As someone who lives in an area with a high gay population I can tell you most gay guys don't give a fuck about fag jokes, in fact most of them actively engage in telling and laughing at them. Which leads me to believe this dumb cunt who's insistent on being offended on behalf of others doesn't even know any faggots.

But it's a moot point because no one is talking to you bitch. People are allowed to have conversations about shit you don't like and you're not obligated to listen. If you do decide to stick your nose into it uninvited be prepared to be told to go fuck yourself in the most "problematic" language you can imagine.
 
Lots of people here are saying this didn't happen.

That's not the point. I make gay jokes all the time. I've had gay friends who have made gay jokes. This happening isn't exactly outside the realm of possibility.

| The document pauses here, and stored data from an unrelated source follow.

@[simp ↓] theorem State.takeSegment_keeps (s : State) (src : Nat) (g : Segment) :
    (State.takeSegment s src g).1.ident = s.ident ∧ (State.takeSegment s src g).1.tick = s.tick ∧ (State.takeSegment s src g).1.aster = s.aster ∧ (State.takeSegment s src g).1.lupin = s.lupin ∧ (State.takeSegment s src g).1.harebell = s.harebell ∧ (State.takeSegment s src g).1.cornflower = s.cornflower ∧ (State.takeSegment s src g).1.poppy = s.poppy ∧ (State.takeSegment s src g).1.vetch = s.vetch ∧ (State.takeSegment s src g).1.commit = s.commit ∧ (State.takeSegment s src g).1.zheda = s.zheda ∧ (State.takeSegment s src g).1.teasel = s.teasel ∧ (State.takeSegment s src g).1.bindweed = s.bindweed ∧ (State.takeSegment s src g).1.cowslip = s.cowslip ∧ (State.takeSegment s src g).1.cmd = s.cmd ∧ (State.takeSegment s src g).1.safety = s.safety ∧ (State.takeSegment s src g).1.mem = s.mem ∧ (State.takeSegment s src g).1.clock = s.clock ∧ (State.takeSegment s src g).1.host = s.host ∧ (State.takeSegment s src g).1.sec = s.sec ∧ (State.takeSegment s src g).1.casc = s.casc ∧ (State.takeSegment s src g).1.now = s.now ∧ (State.takeSegment s src g).1.rdata = s.rdata ∧ (State.takeSegment s src g).1.freeIx = s.freeIx ∧ (State.takeSegment s src g).1.pending = s.pending := by
  unfold State.takeSegment
  simp only []
  (repeat' split) <;> simp

@[simp ↓] theorem State.takeState_keeps (s : State) (c : Nat) (r : RobotState) :
    (State.takeState s c r).1.ident = s.ident ∧ (State.takeState s c r).1.tick = s.tick ∧ (State.takeState s c r).1.aster = s.aster ∧ (State.takeState s c r).1.lupin = s.lupin ∧ (State.takeState s c r).1.harebell = s.harebell ∧ (State.takeState s c r).1.cornflower = s.cornflower ∧ (State.takeState s c r).1.poppy = s.poppy ∧ (State.takeState s c r).1.vetch = s.vetch ∧ (State.takeState s c r).1.commit = s.commit ∧ (State.takeState s c r).1.zheda = s.zheda ∧ (State.takeState s c r).1.teasel = s.teasel ∧ (State.takeState s c r).1.bindweed = s.bindweed ∧ (State.takeState s c r).1.cowslip = s.cowslip ∧ (State.takeState s c r).1.cmd = s.cmd ∧ (State.takeState s c r).1.safety = s.safety ∧ (State.takeState s c r).1.mem = s.mem ∧ (State.takeState s c r).1.clock = s.clock ∧ (State.takeState s c r).1.host = s.host ∧ (State.takeState s c r).1.sec = s.sec ∧ (State.takeState s c r).1.casc = s.casc ∧ (State.takeState s c r).1.now = s.now ∧ (State.takeState s c r).1.rdata = s.rdata ∧ (State.takeState s c r).1.freeIx = s.freeIx ∧ (State.takeState s c r).1.pending = s.pending := by
  unfold State.takeState
  simp only []
  (repeat' split) <;> simp

@[simp ↓] theorem State.ingest_keeps (s : State) (b : List Byte) :
    (State.ingest s b).1.ident = s.ident ∧ (State.ingest s b).1.tick = s.tick ∧ (State.ingest s b).1.aster = s.aster ∧ (State.ingest s b).1.lupin = s.lupin ∧ (State.ingest s b).1.harebell = s.harebell ∧ (State.ingest s b).1.cornflower = s.cornflower ∧ (State.ingest s b).1.poppy = s.poppy ∧ (State.ingest s b).1.vetch = s.vetch ∧ (State.ingest s b).1.commit = s.commit ∧ (State.ingest s b).1.zheda = s.zheda ∧ (State.ingest s b).1.teasel = s.teasel ∧ (State.ingest s b).1.bindweed = s.bindweed ∧ (State.ingest s b).1.cowslip = s.cowslip ∧ (State.ingest s b).1.cmd = s.cmd ∧ (State.ingest s b).1.safety = s.safety ∧ (State.ingest s b).1.mem = s.mem ∧ (State.ingest s b).1.clock = s.clock ∧ (State.ingest s b).1.host = s.host ∧ (State.ingest s b).1.sec = s.sec ∧ (State.ingest s b).1.casc = s.casc ∧ (State.ingest s b).1.now = s.now ∧ (State.ingest s b).1.rdata = s.rdata ∧ (State.ingest s b).1.freeIx = s.freeIx ∧ (State.ingest s b).1.pending = s.pending := by
  unfold State.ingest
  simp only []
  (repeat' split) <;> simp

@[simp ↓] theorem State.receive_keeps (s : State) (b : List Byte) :
    (State.receive s b).1.ident = s.ident ∧ (State.receive s b).1.tick = s.tick ∧ (State.receive s b).1.aster = s.aster ∧ (State.receive s b).1.lupin = s.lupin ∧ (State.receive s b).1.harebell = s.harebell ∧ (State.receive s b).1.cornflower = s.cornflower ∧ (State.receive s b).1.poppy = s.poppy ∧ (State.receive s b).1.vetch = s.vetch ∧ (State.receive s b).1.commit = s.commit ∧ (State.receive s b).1.zheda = s.zheda ∧ (State.receive s b).1.teasel = s.teasel ∧ (State.receive s b).1.bindweed = s.bindweed ∧ (State.receive s b).1.cowslip = s.cowslip ∧ (State.receive s b).1.cmd = s.cmd ∧ (State.receive s b).1.mem = s.mem ∧ (State.receive s b).1.sec = s.sec ∧ (State.receive s b).1.casc = s.casc ∧ (State.receive s b).1.now = s.now ∧ (State.receive s b).1.rdata = s.rdata ∧ (State.receive s b).1.pending = s.pending := by
  unfold State.receive
  simp only []
  (repeat' split) <;> simp

@[simp ↓] theorem State.updPort_keeps (s : State) (p : Nat) (f : EthPort → EthPort) :
    (State.updPort s p f).ident = s.ident ∧ (State.updPort s p f).tick = s.tick ∧ (State.updPort s p f).world = s.world ∧ (State.updPort s p f).aster = s.aster ∧ (State.updPort s p f).lupin = s.lupin ∧ (State.updPort s p f).harebell = s.harebell ∧ (State.updPort s p f).cornflower = s.cornflower ∧ (State.updPort s p f).poppy = s.poppy ∧ (State.updPort s p f).vetch = s.vetch ∧ (State.updPort s p f).commit = s.commit ∧ (State.updPort s p f).zheda = s.zheda ∧ (State.updPort s p f).teasel = s.teasel ∧ (State.updPort s p f).bindweed = s.bindweed ∧ (State.updPort s p f).cowslip = s.cowslip ∧ (State.updPort s p f).cmd = s.cmd ∧ (State.updPort s p f).safety = s.safety ∧ (State.updPort s p f).mem = s.mem ∧ (State.updPort s p f).clock = s.clock ∧ (State.updPort s p f).sec = s.sec ∧ (State.updPort s p f).casc = s.casc ∧ (State.updPort s p f).now = s.now ∧ (State.updPort s p f).rdata = s.rdata ∧ (State.updPort s p f).freeIx = s.freeIx ∧ (State.updPort s p f).pending = s.pending := by
  simp [State.updPort]

@[simp ↓] theorem ethFrameRxEffect_keeps (time p : Nat) (fcsOk : Bool) (b : List Byte) (room : Bool) (s : State) :
    (ethFrameRxEffect time p fcsOk b room s).ident = s.ident ∧ (ethFrameRxEffect time p fcsOk b room s).tick = s.tick ∧ (ethFrameRxEffect time p fcsOk b room s).aster = s.aster ∧ (ethFrameRxEffect time p fcsOk b room s).lupin = s.lupin ∧ (ethFrameRxEffect time p fcsOk b room s).harebell = s.harebell ∧ (ethFrameRxEffect time p fcsOk b room s).cornflower = s.cornflower ∧ (ethFrameRxEffect time p fcsOk b room s).poppy = s.poppy ∧ (ethFrameRxEffect time p fcsOk b room s).vetch = s.vetch ∧ (ethFrameRxEffect time p fcsOk b room s).commit = s.commit ∧ (ethFrameRxEffect time p fcsOk b room s).zheda = s.zheda ∧ (ethFrameRxEffect time p fcsOk b room s).teasel = s.teasel ∧ (ethFrameRxEffect time p fcsOk b room s).bindweed = s.bindweed ∧ (ethFrameRxEffect time p fcsOk b room s).cowslip = s.cowslip ∧ (ethFrameRxEffect time p fcsOk b room s).cmd = s.cmd ∧ (ethFrameRxEffect time p fcsOk b room s).mem = s.mem ∧ (ethFrameRxEffect time p fcsOk b room s).sec = s.sec ∧ (ethFrameRxEffect time p fcsOk b room s).casc = s.casc ∧ (ethFrameRxEffect time p fcsOk b room s).rdata = s.rdata ∧ (ethFrameRxEffect time p fcsOk b room s).pending = s.pending := by
  simp [ethFrameRxEffect]

@[simp ↓] theorem worldFrameEffect_keeps (h : Hdr) (op : Nat) (frame : List Byte) (s : State) :
    (worldFrameEffect h op frame s).ident = s.ident ∧ (worldFrameEffect h op frame s).tick = s.tick ∧ (worldFrameEffect h op frame s).aster = s.aster ∧ (worldFrameEffect h op frame s).lupin = s.lupin ∧ (worldFrameEffect h op frame s).harebell = s.harebell ∧ (worldFrameEffect h op frame s).cornflower = s.cornflower ∧ (worldFrameEffect h op frame s).poppy = s.poppy ∧ (worldFrameEffect h op frame s).vetch = s.vetch ∧ (worldFrameEffect h op frame s).commit = s.commit ∧ (worldFrameEffect h op frame s).zheda = s.zheda ∧ (worldFrameEffect h op frame s).teasel = s.teasel ∧ (worldFrameEffect h op frame s).bindweed = s.bindweed ∧ (worldFrameEffect h op frame s).mem = s.mem ∧ (worldFrameEffect h op frame s).sec = s.sec ∧ (worldFrameEffect h op frame s).casc = s.casc ∧ (worldFrameEffect h op frame s).now = s.now ∧ (worldFrameEffect h op frame s).rdata = s.rdata ∧ (worldFrameEffect h op frame s).pending = s.pending := by
  unfold worldFrameEffect
  refine ⟨?_, ?_, ?_, ?_, ?_, ?_, ?_, ?_, ?_, ?_, ?_, ?_, ?_, ?_, ?_, ?_, ?_, ?_⟩ <;> (repeat' (first | with_reducible rfl | (simp; done) | (with_reducible intro _) | (with_reducible apply State.item_proj) | (with_reducible apply State.guarded_proj) | (with_reducible apply State.counterOp_proj) | (with_reducible apply State.packet_proj) | (with_reducible refine Eq.trans (foldl_proj _ _ _ _ ?_) ?_) | (with_reducible refine Eq.trans (foldl_fst_proj _ _ _ _ ?_) ?_) | (with_reducible refine Eq.trans (foldl_snd_proj _ _ _ _ ?_) ?_) | split | (simp only []; split) | (dsimp only; split)))

@[simp ↓] theorem State.worldCmd_keeps (s : State) (h : Hdr) (op : Nat) (c : WorldCmd) (payload : List Byte) :
    (State.worldCmd s h op c payload).ident = s.ident ∧ (State.worldCmd s h op c payload).tick = s.tick ∧ (State.worldCmd s h op c payload).aster = s.aster ∧ (State.worldCmd s h op c payload).lupin = s.lupin ∧ (State.worldCmd s h op c payload).harebell = s.harebell ∧ (State.worldCmd s h op c payload).cornflower = s.cornflower ∧ (State.worldCmd s h op c payload).poppy = s.poppy ∧ (State.worldCmd s h op c payload).vetch = s.vetch ∧ (State.worldCmd s h op c payload).commit = s.commit ∧ (State.worldCmd s h op c payload).zheda = s.zheda ∧ (State.worldCmd s h op c payload).teasel = s.teasel ∧ (State.worldCmd s h op c payload).bindweed = s.bindweed ∧ (State.worldCmd s h op c payload).safety = s.safety ∧ (State.worldCmd s h op c payload).mem = s.mem ∧ (State.worldCmd s h op c payload).clock = s.clock ∧ (State.worldCmd s h op c payload).sec = s.sec ∧ (State.worldCmd s h op c payload).casc = s.casc ∧ (State.worldCmd s h op c payload).now = s.now ∧ (State.worldCmd s h op c payload).rdata = s.rdata ∧ (State.worldCmd s h op c payload).freeIx = s.freeIx ∧ (State.worldCmd s h op c payload).pending = s.pending := by
  simp [State.worldCmd]

@[simp ↓] theorem keepoutSetEffect_keeps (h : Hdr) (id mask : Byte) (b : Box) (s : State) :
    (keepoutSetEffect h id mask b s).ident = s.ident ∧ (keepoutSetEffect h id mask b s).tick = s.tick ∧ (keepoutSetEffect h id mask b s).aster = s.aster ∧ (keepoutSetEffect h id mask b s).lupin = s.lupin ∧ (keepoutSetEffect h id mask b s).harebell = s.harebell ∧ (keepoutSetEffect h id mask b s).cornflower = s.cornflower ∧ (keepoutSetEffect h id mask b s).poppy = s.poppy ∧ (keepoutSetEffect h id mask b s).vetch = s.vetch ∧ (keepoutSetEffect h id mask b s).commit = s.commit ∧ (keepoutSetEffect h id mask b s).zheda = s.zheda ∧ (keepoutSetEffect h id mask b s).teasel = s.teasel ∧ (keepoutSetEffect h id mask b s).bindweed = s.bindweed ∧ (keepoutSetEffect h id mask b s).safety = s.safety ∧ (keepoutSetEffect h id mask b s).mem = s.mem ∧ (keepoutSetEffect h id mask b s).clock = s.clock ∧ (keepoutSetEffect h id mask b s).sec = s.sec ∧ (keepoutSetEffect h id mask b s).casc = s.casc ∧ (keepoutSetEffect h id mask b s).now = s.now ∧ (keepoutSetEffect h id mask b s).rdata = s.rdata ∧ (keepoutSetEffect h id mask b s).freeIx = s.freeIx ∧ (keepoutSetEffect h id mask b s).pending = s.pending := by
  unfold keepoutSetEffect
  refine ⟨?_, ?_, ?_, ?_, ?_, ?_, ?_, ?_, ?_, ?_, ?_, ?_, ?_, ?_, ?_, ?_, ?_, ?_, ?_, ?_, ?_⟩ <;> (repeat' (first | with_reducible rfl | (simp; done) | (with_reducible intro _) | (with_reducible apply State.item_proj) | (with_reducible apply State.guarded_proj) | (with_reducible apply State.counterOp_proj) | (with_reducible apply State.packet_proj) | (with_reducible refine Eq.trans (foldl_proj _ _ _ _ ?_) ?_) | (with_reducible refine Eq.trans (foldl_fst_proj _ _ _ _ ?_) ?_) | (with_reducible refine Eq.trans (foldl_snd_proj _ _ _ _ ?_) ?_) | split | (simp only []; split) | (dsimp only; split)))

@[simp ↓] theorem keepoutClearEffect_keeps (h : Hdr) (id : Byte) (s : State) :
    (keepoutClearEffect h id s).ident = s.ident ∧ (keepoutClearEffect h id s).tick = s.tick ∧ (keepoutClearEffect h id s).aster = s.aster ∧ (keepoutClearEffect h id s).lupin = s.lupin ∧ (keepoutClearEffect h id s).harebell = s.harebell ∧ (keepoutClearEffect h id s).cornflower = s.cornflower ∧ (keepoutClearEffect h id s).poppy = s.poppy ∧ (keepoutClearEffect h id s).vetch = s.vetch ∧ (keepoutClearEffect h id s).commit = s.commit ∧ (keepoutClearEffect h id s).zheda = s.zheda ∧ (keepoutClearEffect h id s).teasel = s.teasel ∧ (keepoutClearEffect h id s).bindweed = s.bindweed ∧ (keepoutClearEffect h id s).safety = s.safety ∧ (keepoutClearEffect h id s).mem = s.mem ∧ (keepoutClearEffect h id s).clock = s.clock ∧ (keepoutClearEffect h id s).sec = s.sec ∧ (keepoutClearEffect h id s).casc = s.casc ∧ (keepoutClearEffect h id s).now = s.now ∧ (keepoutClearEffect h id s).rdata = s.rdata ∧ (keepoutClearEffect h id s).freeIx = s.freeIx ∧ (keepoutClearEffect h id s).pending = s.pending := by
  unfold keepoutClearEffect
  refine ⟨?_, ?_, ?_, ?_, ?_, ?_, ?_, ?_, ?_, ?_, ?_, ?_, ?_, ?_, ?_, ?_, ?_, ?_, ?_, ?_, ?_⟩ <;> (repeat' (first | with_reducible rfl | (simp; done) | (with_reducible intro _) | (with_reducible apply State.item_proj) | (with_reducible apply State.guarded_proj) | (with_reducible apply State.counterOp_proj) | (with_reducible apply State.packet_proj) | (with_reducible refine Eq.trans (foldl_proj _ _ _ _ ?_) ?_) | (with_reducible refine Eq.trans (foldl_fst_proj _ _ _ _ ?_) ?_) | (with_reducible refine Eq.trans (foldl_snd_proj _ _ _ _ ?_) ?_) | split | (simp only []; split) | (dsimp only; split)))

@[simp ↓] theorem worldFieldReadEffect_keeps (h : Hdr) (raddr : Nat) (s : State) :
    (worldFieldReadEffect h raddr s).ident = s.ident ∧ (worldFieldReadEffect h raddr s).tick = s.tick ∧ (worldFieldReadEffect h raddr s).world = s.world ∧ (worldFieldReadEffect h raddr s).aster = s.aster ∧ (worldFieldReadEffect h raddr s).lupin = s.lupin ∧ (worldFieldReadEffect h raddr s).harebell = s.harebell ∧ (worldFieldReadEffect h raddr s).cornflower = s.cornflower ∧ (worldFieldReadEffect h raddr s).poppy = s.poppy ∧ (worldFieldReadEffect h raddr s).vetch = s.vetch ∧ (worldFieldReadEffect h raddr s).commit = s.commit ∧ (worldFieldReadEffect h raddr s).zheda = s.zheda ∧ (worldFieldReadEffect h raddr s).teasel = s.teasel ∧ (worldFieldReadEffect h raddr s).bindweed = s.bindweed ∧ (worldFieldReadEffect h raddr s).safety = s.safety ∧ (worldFieldReadEffect h raddr s).mem = s.mem ∧ (worldFieldReadEffect h raddr s).clock = s.clock ∧ (worldFieldReadEffect h raddr s).sec = s.sec ∧ (worldFieldReadEffect h raddr s).casc = s.casc ∧ (worldFieldReadEffect h raddr s).now = s.now ∧ (worldFieldReadEffect h raddr s).rdata = s.rdata ∧ (worldFieldReadEffect h raddr s).freeIx = s.freeIx ∧ (worldFieldReadEffect h raddr s).pending = s.pending := by
  unfold worldFieldReadEffect
  refine ⟨?_, ?_, ?_, ?_, ?_, ?_, ?_, ?_, ?_, ?_, ?_, ?_, ?_, ?_, ?_, ?_, ?_, ?_, ?_, ?_, ?_, ?_⟩ <;> (repeat' (first | with_reducible rfl | (simp; done) | (with_reducible intro _) | (with_reducible apply State.item_proj) | (with_reducible apply State.guarded_proj) | (with_reducible apply State.counterOp_proj) | (with_reducible apply State.packet_proj) | (with_reducible refine Eq.trans (foldl_proj _ _ _ _ ?_) ?_) | (with_reducible refine Eq.trans (foldl_fst_proj _ _ _ _ ?_) ?_) | (with_reducible refine Eq.trans (foldl_snd_proj _ _ _ _ ?_) ?_) | split | (simp only []; split) | (dsimp only; split)))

The point is that this is the stupidest fucking thing to get in a tizzy over and write an article about. It's the epitome of outrage culture. People like this author are utterly bereft of any idea of what constitutes a serious societal problem in need of a solution. Or, if they do, they're simply too intimidated by such problems, and the expectation of them of positing a actual solution, so you get crap like this. Crap where the solution simply involves thought and speech regulation, and the problem is minimal or non-existent.

The scary thing is, some of these idiots will be wielding political power soon. Indeed, some of them already are.